You can see now that the parameters now are close to what Stata gives:

• intercepts of (9.53, 5.05) in Python vs (9.54, 5.04) in Stata
• first-outcome coefficients (0.57, -0.49, ...) vs (0.61, -0.51, ...)
• second-outcome coefficients (-0.25, -0.74, ...) vs (-0.33, -0.86, ...)

Can you see the pattern? In sklearn, slope coefficients are smaller (closer to zero) than in Stata. This is not an accident!

3. Dealing with regularization

This happens because sklearn intentionally shrinks the slope coefficients towards 0, by adding a quadratic penalty on coefficients to the likelihood function it maximizes. This makes the estimates biased but more stable, even in case of harsh multicollinearity.

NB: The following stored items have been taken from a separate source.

/-! ### `setCls` -/

@[simp] theorem setCls_pending (s : State) (k : Nat) (x : ClassSt) : (s.setCls k x).pending = s.pending := rfl
@[simp] theorem setCls_fab (s : State) (k : Nat) (x : ClassSt) : (s.setCls k x).fab = s.fab := rfl
@[simp] theorem setCls_tb (s : State) (k : Nat) (x : ClassSt) : (s.setCls k x).tb = s.tb := rfl
@[simp] theorem setCls_tbPhase (s : State) (k : Nat) (x : ClassSt) : (s.setCls k x).tbPhase = s.tbPhase := rfl
@[simp] theorem setCls_free (s : State) (k : Nat) (x : ClassSt) : (s.setCls k x).free = s.free := rfl
@[simp] theorem setCls_regs (s : State) (k : Nat) (x : ClassSt) : (s.setCls k x).regs = s.regs := rfl
@[simp] theorem setCls_mem (s : State) (k : Nat) (x : ClassSt) : (s.setCls k x).mem = s.mem := rfl
@[simp] theorem setCls_integ (s : State) (k : Nat) (x : ClassSt) : (s.setCls k x).integ = s.integ := rfl
@[simp] theorem setCls_img (s : State) (k : Nat) (x : ClassSt) : (s.setCls k x).img = s.img := rfl
@[simp] theorem setCls_sw (s : State) (k : Nat) (x : ClassSt) : (s.setCls k x).sw = s.sw := rfl
@[simp] theorem setCls_heddle (s : State) (k : Nat) (x : ClassSt) : (s.setCls k x).heddle = s.heddle := rfl
@[simp] theorem setCls_entries (s : State) (k : Nat) (x : ClassSt) : (s.setCls k x).entries = s.entries := rfl
@[simp] theorem setCls_forces (s : State) (k : Nat) (x : ClassSt) : (s.setCls k x).forces = s.forces := rfl
@[simp] theorem setCls_forceReq (s : State) (k : Nat) (x : ClassSt) : (s.setCls k x).forceReq = s.forceReq := rfl
@[simp] theorem setCls_ctl (s : State) (k : Nat) (x : ClassSt) : (s.setCls k x).ctl = s.ctl := rfl
@[simp] theorem setCls_strands (s : State) (k : Nat) (x : ClassSt) : (s.setCls k x).strands = s.strands := rfl
@[simp] theorem setCls_scfg (s : State) (k : Nat) (x : ClassSt) : (s.setCls k x).scfg = s.scfg := rfl
@[simp] theorem setCls_inflight (s : State) (k : Nat) (x : ClassSt) : (s.setCls k x).inflight = s.inflight := rfl
@[simp] theorem setCls_fabWait (s : State) (k : Nat) (x : ClassSt) : (s.setCls k x).fabWait = s.fabWait := rfl
@[simp] theorem setCls_fabServed (s : State) (k : Nat) (x : ClassSt) : (s.setCls k x).fabServed = s.fabServed := rfl
@[simp] theorem setCls_remoteResv (s : State) (k : Nat) (x : ClassSt) : (s.setCls k x).remoteResv = s.remoteResv := rfl
@[simp] theorem setCls_pipes (s : State) (k : Nat) (x : ClassSt) : (s.setCls k x).pipes = s.pipes := rfl
@[simp] theorem setCls_engines (s : State) (k : Nat) (x : ClassSt) : (s.setCls k x).engines = s.engines := rfl
@[simp] theorem setCls_ucs (s : State) (k : Nat) (x : ClassSt) : (s.setCls k x).ucs = s.ucs := rfl
@[simp] theorem setCls_dios (s : State) (k : Nat) (x : ClassSt) : (s.setCls k x).dios = s.dios := rfl
@[simp] theorem setCls_cts (s : State) (k : Nat) (x : ClassSt) : (s.setCls k x).cts = s.cts := rfl
@[simp] theorem setCls_seFailedKeep (s : State) (k : Nat) (x : ClassSt) : (s.setCls k x).seFailedKeep = s.seFailedKeep := rfl
@[simp] theorem setCls_streamCfg (s : State) (k : Nat) (x : ClassSt) : (s.setCls k x).streamCfg = s.streamCfg := rfl
@[simp] theorem setCls_pipeSrc (s : State) (k : Nat) (x : ClassSt) : (s.setCls k x).pipeSrc = s.pipeSrc := rfl
@[simp] theorem setCls_config (s : State) (k : Nat) (x : ClassSt) : (s.setCls k x).config = s.config := rfl
@[simp] theorem setCls_journal (s : State) (k : Nat) (x : ClassSt) : (s.setCls k x).journal = s.journal := rfl
@[simp] theorem setCls_edit (s : State) (k : Nat) (x : ClassSt) : (s.setCls k x).edit = s.edit := rfl
@[simp] theorem setCls_red (s : State) (k : Nat) (x : ClassSt) : (s.setCls k x).red = s.red := rfl
@[simp] theorem setCls_hedge (s : State) (k : Nat) (x : ClassSt) : (s.setCls k x).hedge = s.hedge := rfl
@[simp] theorem setCls_upd (s : State) (k : Nat) (x : ClassSt) : (s.setCls k x).upd = s.upd := rfl
@[simp] theorem setCls_eth (s : State) (k : Nat) (x : ClassSt) : (s.setCls k x).eth = s.eth := rfl
@[simp] theorem setCls_mbs (s : State) (k : Nat) (x : ClassSt) : (s.setCls k x).mbs = s.mbs := rfl
@[simp] theorem setCls_canPorts (s : State) (k : Nat) (x : ClassSt) : (s.setCls k x).canPorts = s.canPorts := rfl
@[simp] theorem setCls_wdg (s : State) (k : Nat) (x : ClassSt) : (s.setCls k x).wdg = s.wdg := rfl
@[simp] theorem setCls_store (s : State) (k : Nat) (x : ClassSt) : (s.setCls k x).store = s.store := rfl
@[simp] theorem setCls_qs (s : State) (k : Nat) (x : ClassSt) : (s.setCls k x).qs = s.qs := rfl
@[simp] theorem setCls_recorder (s : State) (k : Nat) (x : ClassSt) : (s.setCls k x).recorder = s.recorder := rfl
@[simp] theorem setCls_retMap (s : State) (k : Nat) (x : ClassSt) : (s.setCls k x).retMap = s.retMap := rfl
@[simp] theorem setCls_qsBaseRow (s : State) (k : Nat) (x : ClassSt) : (s.setCls k x).qsBaseRow = s.qsBaseRow := rfl
@[simp] theorem setCls_keep (s : State) (k : Nat) (x : ClassSt) : (s.setCls k x).keep = s.keep := rfl
@[simp] theorem setCls_int (s : State) (k : Nat) (x : ClassSt) : (s.setCls k x).int = s.int := rfl
@[simp] theorem setCls_rtc (s : State) (k : Nat) (x : ClassSt) : (s.setCls k x).rtc = s.rtc := rfl
@[simp] theorem setCls_supply (s : State) (k : Nat) (x : ClassSt) : (s.setCls k x).supply = s.supply := rfl
@[simp] theorem setCls_evq (s : State) (k : Nat) (x : ClassSt) : (s.setCls k x).evq = s.evq := rfl
@[simp] theorem setCls_evOut (s : State) (k : Nat) (x : ClassSt) : (s.setCls k x).evOut = s.evOut := rfl
@[simp] theorem setCls_obs (s : State) (k : Nat) (x : ClassSt) : (s.setCls k x).obs = s.obs := rfl
@[simp] theorem setCls_trace (s : State) (k : Nat) (x : ClassSt) : (s.setCls k x).trace = s.trace := rfl
@[simp] theorem setCls_pmcSnap (s : State) (k : Nat) (x : ClassSt) : (s.setCls k x).pmcSnap = s.pmcSnap := rfl
@[simp] theorem setCls_tx (s : State) (k : Nat) (x : ClassSt) : (s.setCls k x).tx = s.tx := rfl
@[simp] theorem setCls_hiLatch (s : State) (k : Nat) (x : ClassSt) : (s.setCls k x).hiLatch = s.hiLatch := rfl
@[simp] theorem setCls_readback (s : State) (k : Nat) (x : ClassSt) : (s.setCls k x).readback = s.readback := rfl
@[simp] theorem setCls_get_strand (s : State) (k : Nat) (x : ClassSt) (j : Nat) : (s.setCls k x).strand j = s.strand j := rfl
@[simp] theorem setCls_get_cfg (s : State) (k : Nat) (x : ClassSt) (j : Nat) : (s.setCls k x).cfg j = s.cfg j := rfl
@[simp] theorem setCls_get_pipe (s : State) (k : Nat) (x : ClassSt) (j : Nat) : (s.setCls k x).pipe j = s.pipe j := rfl
@[simp] theorem setCls_get_engine (s : State) (k : Nat) (x : ClassSt) (j : Nat) : (s.setCls k x).engine j = s.engine j := rfl
@[simp] theorem setCls_get_uc (s : State) (k : Nat) (x : ClassSt) (j : Nat) : (s.setCls k x).uc j = s.uc j := rfl
@[simp] theorem setCls_get_dio (s : State) (k : Nat) (x : ClassSt) (j : Nat) : (s.setCls k x).dio j = s.dio j := rfl
@[simp] theorem setCls_get_rget (s : State) (k : Nat) (x : ClassSt) (j : Nat) : (s.setCls k x).rget j = s.rget j := rfl
@[simp] theorem setCls_get_fget (s : State) (k : Nat) (x : ClassSt) (g : Fld) : (s.setCls k x).fget g = s.fget g := rfl
@[simp] theorem setCls_get_flag (s : State) (k : Nat) (x : ClassSt) (g : Fld) : (s.setCls k x).flag g = s.flag g := rfl
@[simp] theorem setCls_get_mode (s : State) (k : Nat) (x : ClassSt) : (s.setCls k x).mode = s.mode := rfl
@[simp] theorem setCls_get_mget (s : State) (k : Nat) (x : ClassSt) (j : Nat) : (s.setCls k x).mget j = s.mget j := rfl
@[simp] theorem setCls_get_swGet (s : State) (k : Nat) (x : ClassSt) (j : Nat) : (s.setCls k x).swGet j = s.swGet j := rfl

In Bayesian terms, such regularization corresponds to a zero-mean Gaussian prior on all the coefficients. You can learn more about regularization in the wiki.

In sklearn, this quadratic penalty is controlled by the positive C parameter: the smaller it is, the more regularization you get. You can think of it as the prior variance of each slope coefficient. The default value is C=1, but you can make it larger, like C=1000000, which means almost no regularization. In this case, the output is almost identical to that of Stata:

mul_lr2 = linear_model.LogisticRegression(
    multi_class='multinomial', solver='newton-cg', C=1000000
).fit(train_x, train_y)
print(mul_lr2.intercept_ - mul_lr2.intercept_[-1])
print((mul_lr2.coef_  - mul_lr2.coef_[-1])[:, reorder])

which gives you

[9.54412644 5.04126452 0.        ]
[[ 0.61978951 -0.51320481 -0.04053013 -0.0459711  -0.09904948]
 [-0.33508605 -0.86869799 -0.02262518 -0.01161839 -0.05913068]
 [ 0.          0.          0.          0.          0.        ]]

The results still differ a little (like in the 5-th decimal), but with even less regularization the difference fill shrink further.